Go through the data below. Pull out every line that has the word "undefined".

+++ Data for this task

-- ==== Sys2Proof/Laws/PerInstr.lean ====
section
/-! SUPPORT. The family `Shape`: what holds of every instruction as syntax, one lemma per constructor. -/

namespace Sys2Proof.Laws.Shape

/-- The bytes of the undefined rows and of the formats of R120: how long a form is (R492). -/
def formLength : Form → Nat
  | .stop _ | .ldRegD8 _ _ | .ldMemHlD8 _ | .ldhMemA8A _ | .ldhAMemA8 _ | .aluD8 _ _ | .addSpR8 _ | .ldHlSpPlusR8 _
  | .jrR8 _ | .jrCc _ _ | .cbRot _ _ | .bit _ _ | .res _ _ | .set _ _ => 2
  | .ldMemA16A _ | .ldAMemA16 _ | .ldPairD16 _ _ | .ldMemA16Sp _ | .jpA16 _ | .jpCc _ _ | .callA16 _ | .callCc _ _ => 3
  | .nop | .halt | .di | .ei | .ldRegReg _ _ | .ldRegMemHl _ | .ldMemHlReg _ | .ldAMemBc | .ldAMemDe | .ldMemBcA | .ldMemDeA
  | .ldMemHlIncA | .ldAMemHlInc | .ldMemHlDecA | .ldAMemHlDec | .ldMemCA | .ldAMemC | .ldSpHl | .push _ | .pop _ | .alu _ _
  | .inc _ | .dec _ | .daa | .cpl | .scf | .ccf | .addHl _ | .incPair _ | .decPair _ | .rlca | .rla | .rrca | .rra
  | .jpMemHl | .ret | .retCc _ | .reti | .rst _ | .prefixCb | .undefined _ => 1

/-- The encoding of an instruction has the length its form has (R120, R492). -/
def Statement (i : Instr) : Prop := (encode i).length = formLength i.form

++++++

**Response box**
/-- The bytes of the undefined rows and of the formats of R120: how long a form is (R492). -/
  | .jpMemHl | .ret | .retCc _ | .reti | .rst _ | .prefixCb | .undefined _ => 1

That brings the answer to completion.